I geopolitics of Japan
Let's talk about a common sense first. As we all know, a country's economy tends to decline due to political, war, market fluctuations and other factors, and capital flight leads to currency depreciation. If holding the assets of these countries is obviously unfavorable, Japan is an island country, which is not easily influenced by these factors in geopolitics and can avoid the risk of depreciation to the maximum extent. Therefore, foreign exchange traders hold yen to avoid risks.
I. Economy
As a developed country, Japan has a reasonable economic structure, a mature economy, a complete financial system and strong economic strength, which provides a foundation for the stability of the yen. At present, the Japanese yen is the third largest currency in the world, and it is freely convertible in foreign exchange transactions, which is the condition for it to become a safe haven currency.
Second, the yen is a low-interest currency, which is the most direct reason why the yen has become a safe-haven currency.
Let me tell you a common sense first. If a country's economy fails, it needs to cut interest rates to stimulate the economy. If the interest rate is cut, the country's currency will flee and depreciate, making it uneconomical to hold the country's currency.

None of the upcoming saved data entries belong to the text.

/-- Frames, link failures and collectives (R324, R329, R334), the signal of `lput` (R332), host-die and PCIe accesses (R326, R327) and the agreement on time (R371) act as their rules give. A frame that asks for a retry has the number that the next frame awaited has (logs 46 and 47), a PCIe read goes to the partition of the block it reads (log 50), a collective is judged late only once a frame sent at its deadline could have arrived (log 98), and a signal whose word lies in two lines is added in two parts, the low one first (log 89): all the model's choices. -/
def Obligations.FabricStepsComplete : Prop :=
  (∀ l f s, (s.links.getD l LinkSt.none_).up = true → f.crcOk = true → (∀ n, f.body ≠ .again n) → f.seq = (s.links.getD l LinkSt.none_).rx →
    exec (.linkFrameReceive l f) s = .next (takeFrame { s with
      links := (s.links.modify l (acceptedUpTo f.acc)).modify l (fun x =>
        { x with rx := x.rx + 1, retries := 0, asked := false }) } f)) ∧
  (∀ l f s n, (s.links.getD l LinkSt.none_).up = true → f.crcOk = true → f.body = .again n → (s.links.getD l LinkSt.none_).resends < 16 →
    exec (.linkFrameReceive l f) s = .next { s with links := (s.links.modify l (acceptedUpTo f.acc)).modify l (sendAgain s.module n) }) ∧
  (∀ l f s, (s.links.getD l LinkSt.none_).up = true → f.crcOk = false → (s.links.getD l LinkSt.none_).retries < 16 →
    exec (.linkFrameReceive l f) s = .next (askAgain s l)) ∧
  (∀ l s, exec (.linkDown l) s = .next (linkDown s l)) ∧
  (∀ id s x b bs, s.colls.find? (fun x => x.id == id) = some x → collReady s x = true → collVerdict s x = none →
    x.brought = b :: bs → x.matched = false → exec (.collectiveMatch id) s = .next (beginReads s x)) ∧
  (∀ id s x b bs, s.colls.find? (fun x => x.id == id) = some x → collReady s x = true → collVerdict s x = none →
    x.brought = b :: bs → x.matched = true → exec (.collectiveMatch id) s = .next (goOnColl s x b)) ∧
  (∀ id s x k, s.colls.find? (fun x => x.id == id) = some x → collReady s x = true → collVerdict s x = some k →
    exec (.collectiveMatch id) s = .next (collFault s x k.1 k.2)) ∧
  (∀ id s x, s.colls.find? (fun x => x.id == id) = some x → x.matched = false → x.brought.length ≠ commNm1 s x.part x.comm + 1 →
    collDeadline s x.part x.comm x.first + collGrace ≤ timeNs s → x.op.isSome = true →
    exec (.collectiveTimeout id) s = .next (faultColl s x 0x63 3)) ∧
  (∀ id s x f, s.colls.find? (fun x => x.id == id) = some x → collDone x = true →
    x.op.bind (flightAt? { s with colls := s.colls.filter (fun y => y.id != id) }) = some f →
    exec (.collectiveComplete id) s = .next (freeXfer (completeFlight { s with colls := s.colls.filter (fun y => y.id != id) } f)
      (flightCore { s with colls := s.colls.filter (fun y => y.id != id) } f))) ∧
  (∀ op s c e, cmdAt? s op = some c → signalReady s c = true → c.desc.headD 0 % 128 ≠ 124 → badVa (c.desc.headD 0) = false →
    cmdTlb s c (c.desc.headD 0) = some e → pageForbids s c (c.desc.headD 0, true) = false → pageForbids s c (c.desc.headD 0, false) = false →
    ∃ r, r.ask = .reduce .add tyN64 8 [(c.desc.headD 0 % 128, 1)] ∧ r.line = entryPa e (c.desc.headD 0) / 128 ∧
      r.src = .engine c.id c.eng ∧ r.id = (newId s).1 ∧ exec (.lputSignal op) s =
      .next (updCmd (sendReq (newId s).2 r 0) c.id (fun c => { c with phase := .signalled, writes := [(newId s).1] }))) ∧
  (∀ op s c, cmdAt? s op = some c → signalReady s c = true → (∀ va ∈ sigPages (c.desc.headD 0),
      cmdTlb s c va ≠ none ∧ pageForbids s c (va, true) = false ∧ pageForbids s c (va, false) = false) →
    exec (.lputSignal op) s = .next (sendSignal s c (sigPart c false) (c.desc.headD 0))) ∧
  (∀ a s, s.hostWaits.contains a.core = false → a.pol = 1 →
    exec (.hostAccess a) s = .next ((actLines a.act).foldl (fun st p => hostReq st (.host a.core) a.part a.pol p.1 p.2) s)) ∧
  (∀ core s, hostQuiet s core = true →
    exec (.hostBarrier core) s = .next { s with hostWaits := s.hostWaits.filter (· != core) }) ∧
  (∀ r a bs s, exec (.pcieWrite r a bs) s = .next (queuePcie s r a bs false)) ∧
  (∀ r a bs s, exec (.pcieMsi r a bs) s = .next (queuePcie s r a bs true)) ∧
  (∀ r a n s, exec (.pcieRead r a n) s =
    .next ((actLines (.load a n)).foldl (fun st p => hostReq st (.pcie r) (blockPart st (128 * p.1)) 1 p.1 p.2) s)) ∧
  (∀ m t s, exec (.timeSample m t) s = .next (takeSample s m t)) ∧
  (∀ s, exec .timeAgreementLoss s = .next ((List.range 16).foldl linkDown s))

/-- Doorbells and commands of the host queues (R341, R342, R354), device-side launches (R346), holds, ends and buffer lists (R92, R343, R345), scheduling points (R349), code-store loads (R348) and the placement and end of teams (R90, R107) act as their rules give. That a refused command is completed with identifier 0 (DEDUCED, log 52) and that an invalidation drops its translations as it is accepted (DEDUCED, log 54) are the model's choices. -/
def Obligations.CommandStepsComplete : Prop :=
  (∀ fe n s, exec (.doorbell fe n) s = .next (updFe s fe (fun f => { f with tail := n }))) ∧
  (∀ fe c s v, vdOfFe? s fe = some v → commandStatus s v c = 0 → cmdField c 7 0 = 1 →
    recordStatus s (vdAt s v).part (directRead s (cmdField c 511 448) 512) = 0 →
    exec (.cmdLaunch fe c) s = .next (acceptCommand (advanceHead s fe) fe v 1
      (parseRecord (directRead s (cmdField c 511 448) 512)) (cmdField c 447 384) (cmdPreds c) (cmdRanges s c)).2) ∧
  (∀ fe c s v, vdOfFe? s fe = some v → commandStatus s v c = 0 → cmdField c 7 0 = 2 →
    exec (.cmdFence fe c) s =
      .next (acceptCommand (advanceHead s fe) fe v 2 LaunchRec.none_ (cmdField c 447 384) (cmdPreds c) (cmdRanges s c)).2) ∧
  (∀ fe c s v, vdOfFe? s fe = some v → commandStatus s v c = 0 → cmdField c 7 0 = 3 →
    let a := acceptCommand (advanceHead s fe) fe v 3 LaunchRec.none_ (cmdField c 447 384) (cmdPreds c) (cmdRanges s c)
    let part := (vdAt (advanceHead s fe) v).part
    exec (.cmdTranslationInvalidate fe c) s = .next (dropTranslations (updLaunch a.2 a.1 (fun l => { l with
      outstanding := (a.2.reqs.filter (fun r => r.part == part && (cmdRanges s c).any (wentThrough a.2 part r.va))).map (·.id) })) part (cmdRanges s c))) ∧
  (∀ fe c s v, vdOfFe? s fe = some v →
    exec (.cmdInvalidKind fe c) s = .next (writeDone (advanceHead s fe) (vdAt s v).part (cmdField c 447 384) 0 0x27)) ∧
  (∀ fe s d rest f, (feAt s fe).devq = d :: rest → deviceLaunchReady s fe = true →
    flightAt? (updFe s fe (fun x => { x with devq := rest })) d.op = some f →
    exec (.deviceLaunchAccept fe) s = .next (acceptDevice (updFe s fe (fun x => { x with devq := rest })) fe d f)) ∧
  (∀ id s l, launchAt? s id = some l → holdOver s l = true →
    exec (.launchHoldEnd id) s = .next (updLaunch s id (fun l => { l with phase := .ready }))) ∧
  (∀ id s l, launchAt? s id = some l → launchOver s l = true → exec (.launchEnd id) s =
    .next { updLaunch s id (fun l => { l with phase := .listing }) with outer := s.outer.filter (fun b => b.launch != id) }) ∧
  (∀ id s l, launchAt? s id = some l → fenceOver s l = true →
    exec (.fenceEnd id) s = .next (updLaunch s id (fun l => { l with phase := .listing }))) ∧
  (∀ id s l, launchAt? s id = some l → invalidateOver s l = true →
    exec (.invalidateEnd id) s = .next (updLaunch s id (fun l => { l with phase := .listing }))) ∧
  (∀ id s l, launchAt? s id = some l → listingReady s l = true → l.drops = none →
    exec (.bufferListProcessed id) s = .next (startListing s id l)) ∧
  (∀ id s l ds, launchAt? s id = some l → listingReady s l = true → l.drops = some ds →
    exec (.bufferListProcessed id) s = .next (endListing s id l)) ∧
  (∀ p s, pointDue s p = true → exec (.schedulingPoint p) s = .next (choosePlacing s p)) ∧
  (∀ k id s l, launchAt? s id = some l → ((mfind k s.codes).getD CodeStore.empty).loading = none → loadReady s k l = true →
    imageVictims s k (imageOf s l.record.code) = [] → exec (.codeStoreLoad k id) s = .next (startLoad s k id (imageOf s l.record.code))) ∧
  (∀ k id s l t, launchAt? s id = some l → ((mfind k s.codes).getD CodeStore.empty).loading = some t → t.1 ≤ dieClk s (k / 27) →
    exec (.codeStoreLoad k id) s = .next (writeImage s k t.2)) ∧
  (∀ k id s l v vs, launchAt? s id = some l → ((mfind k s.codes).getD CodeStore.empty).loading = none → loadReady s k l = true →
    imageVictims s k (imageOf s l.record.code) = v :: vs → exec (.codeStoreLoad k id) s = .next (evictTeams s ((v :: vs).map (·.id)))) ∧
  (∀ id s l plan, launchAt? s id = some l → placeable s l = some plan → exec (.teamPlace id) s = .next (placeTeams s id l plan)) ∧
  (∀ id s t, s.teams.find? (fun t => t.id == id) = some t → teamOver s t = true → exec (.teamEnd id) s = .next (endTeam s id t))

/-- Trap records (R193), the resume actions (R194, R197), pre-emption, saves, evictions and restores (R199 to R208), and the page-request queue (R274, R355) act as their rules give once their conditions hold. That a second pre-emption changes nothing while a whole save of the context stands (DEDUCED, log 56), and that a restore where no save is held changes nothing but a status (DEDUCED, log 57), are the model's choices. -/
def Obligations.FaultAndSaveStepsComplete : Prop :=
  (∀ u s g r, groupAt? s u = some g → recordReady s g = true → g.stop = some r →
    exec (.trapRecordAppend u) s = .next (queueRecord s u g r)) ∧
  (∀ u s g r, groupAt? s u = some g → g.stop = some r → recKind r ≠ 1 →
    exec (.resumeContinue u) s = .next { resumeGroup (freePageReq s u false) u with cpStatus := 0 }) ∧
  (∀ u s g r, groupAt? s u = some g → g.stop = some r → recKind r = 1 → r.nr = false →
    exec (.resumeRerun u) s = .next { rerunGroup (flushPend (freePageReq s u false) u) u with cpStatus := 0 }) ∧
  (∀ u s g r, groupAt? s u = some g → g.stop = some r → exec (.resumeEndGroup u) s =
    .next { resumeGroup (endLanes (freePageReq s u false) u) u with cpStatus := 0 }) ∧
  (∀ u s g r t, groupAt? s u = some g → g.stop = some r → teamAt? s g.team = some t →
    exec (.resumeEndLaunch u) s = .next { killLaunch s t.launch 0x24 with cpStatus := 0 }) ∧
  (∀ u a s g r, groupAt? s u = some g → g.stop = some r → exec (.resumeInvalid u a) s = .next { s with cpStatus := 0x40 }) ∧
  (∀ ctx s, s.saves.any (fun v => v.ctx == ctx && !v.done) = false →
    exec (.preempt ctx) s = .next (haltTeams s ctx true ((s.teams.filter (fun t => t.ctx == ctx)).map (·.id)))) ∧
  (∀ ctx s, s.saves.any (fun v => v.ctx == ctx && v.whole && !v.done) = true → exec (.preempt ctx) s = .next s) ∧
  (∀ id s v, s.saves.find? (fun v => v.id == id) = some v → saveReady s v = true → exec (.saveComplete id) s = .next (writeSave s id v)) ∧
  (∀ id core s l n, launchAt? s id = some l → evictCore? s l = some (core, n) →
    exec (.partialEviction id core) s = .next (evictTeams s (evictees s l core n))) ∧
  (∀ vd s v, restorable s vd = true → (restoreStatus s vd).1 = 0 → saveOf? s vd (vdAt s vd).save = some v →
    exec (.contextRestore vd) s =
      .next (makeLive (writeAreaState { s with cpStatus := 0 } (vdAt s vd).part (vdAt s vd).save 3) v)) ∧
  (∀ vd s k, restorable s vd = true → (restoreStatus s vd).1 = k → k ∈ [0x30, 0x31, 0x32, 0x33, 0x36] →
    exec (.contextRestore vd) s = .next (updVd { s with cpStatus := k } vd (fun b => { b with susp := true }))) ∧
  (∀ vd s k, restorable s vd = true → (restoreStatus s vd).1 = k → k ∈ [0x34, 0x35] →
    let a := writeAreaState (updVd { s with cpStatus := k } vd (fun b => { b with susp := true })) (vdAt s vd).part (vdAt s vd).save 2
    let m := { a with hvLog := s.hvLog ++ [((vdAt s vd).ctx, (restoreStatus s vd).2)] }
    let e := ((m.launches.filter (fun l => l.kind == 1 && l.ctx == (vdAt s vd).ctx && !(hasEnded l))).map (·.id)).foldl
      (fun st l => killLaunch st l 0x25) (updVd m vd (fun b => { b with damaged := true }))
    exec (.contextRestore vd) s =
      .next { e with saves := e.saves.map (fun x => if x.vd == vd then { x with held := false } else x) }) ∧
  (∀ vd s, restorable s vd = false → tableOk s (vdAt s vd).ctx = false → exec (.contextRestore vd) s =
    .next (updVd { s with cpStatus := 0x31 } vd (fun b => { b with susp := true }))) ∧
  (∀ vd s, restorable s vd = false → tableOk s (vdAt s vd).ctx = true →
    exec (.contextRestore vd) s = .next { s with cpStatus := if (restoreStatus s vd).1 = 0x30 then 0x30 else 0 }) ∧
  (∀ fe s p b, s.pageHeld.find? (fun p => p.fe == fe) = some p → pageRoom s fe = some b →
    exec (.pageRequestEnter fe) s = .next { s with
      pageHeld := s.pageHeld.erase p
      pageReqs := s.pageReqs ++ [{ p with reserved := b }]
      hostIrq := if s.pageReqs.all (·.taken) then s.hostIrq + 1 else s.hostIrq }) ∧
  (∀ s, s.pageReqs.all (·.taken) = true → exec .pageRequestTake s = .next { s with takeReg := none }) ∧
  (∀ s, s.pageReqs.any (fun p => !p.taken && decide (p.fe < 16)) = true →
    ∃ p, ((List.range 16).map (fun i => (s.pageLast + 1 + i) % 16)).findSome?
        (fun f => s.pageReqs.find? (fun p => p.fe == f && !p.taken)) = some p ∧ p ∈ s.pageReqs ∧ p.taken = false ∧
      exec .pageRequestTake s = .next { s with
        takeReg := some p
        pageLast := p.fe
        pageReqs := listUpd (fun x => x.token == p.token && x.engine == p.engine) (fun x => { x with taken := true }) s.pageReqs }) ∧
  (∀ k s c, cmdAt? s k = some c → c.phase = .parked → exec (.pageRequestRetry k) s =
    .next (freePageReq (updCmd s k (fun c => { c with phase := .started, fails := [] })) k true)) ∧
  (∀ k s c p, cmdAt? s k = some c → c.phase = .parked → (s.pageReqs ++ s.pageHeld).find? (fun p => p.token == k && p.engine) = some p →
    exec (.pageRequestAbort k) s = .next (freePageReq (abortCmd s c 1 p.va) k true))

Because Japan's interest rate has been low for a long time, it can't come down. In times of crisis, other countries' currencies may depreciate by cutting interest rates. The yen is already the bottom interest rate policy, and it is unlikely to cut interest rates further. Therefore, the yen has a more important role in maintaining and increasing value in the face of the crisis.
Third, international arbitrage trading.
There are many carry trades in the world. Due to Japan's long-term low-interest policy, they borrowed yen currency at a lower cost and bought other high-interest currencies such as pound sterling to earn interest income. As long as the exchange rate of the Japanese yen against the British pound remains unchanged, in theory, stable spread income can be earned. After the funds expire, you can sell high-interest currency for Japanese yen, and you can get income by subtracting the financing cost of Japanese yen. However, if there are uncontrollable economic, political and other risk factors, the high-interest currency has the risk of depreciation. At this time, in order to avoid losses, these speculators will often take the initiative or be forced to close arbitrage transactions, sell high-interest currencies, and repay yen loans, resulting in an increase in the yen exchange rate. For example, Britain's withdrawal from the EU led to the appreciation of the yen, which is the principle.
The above four reasons all point to one result, that is, the appreciation property of the yen. Smart traders tend to pay close attention to the economic and political situation of various countries and look for profit opportunities in trading their own currencies and Japanese yen from the crisis. If traders can predict the existence of arbitrage risk, they can earn their own profits by buying yen in advance.
I think every foreign exchange trader should deeply understand the safe-haven nature of the yen and find more profit opportunities as soon as possible. The economic and monetary fundamentals of various countries are an important guide to analyze the market. In-/Assa foreign exchange community-it is not enough to rely solely on technical analysis, and it is more comprehensive to learn from technical aspects and fundamentals.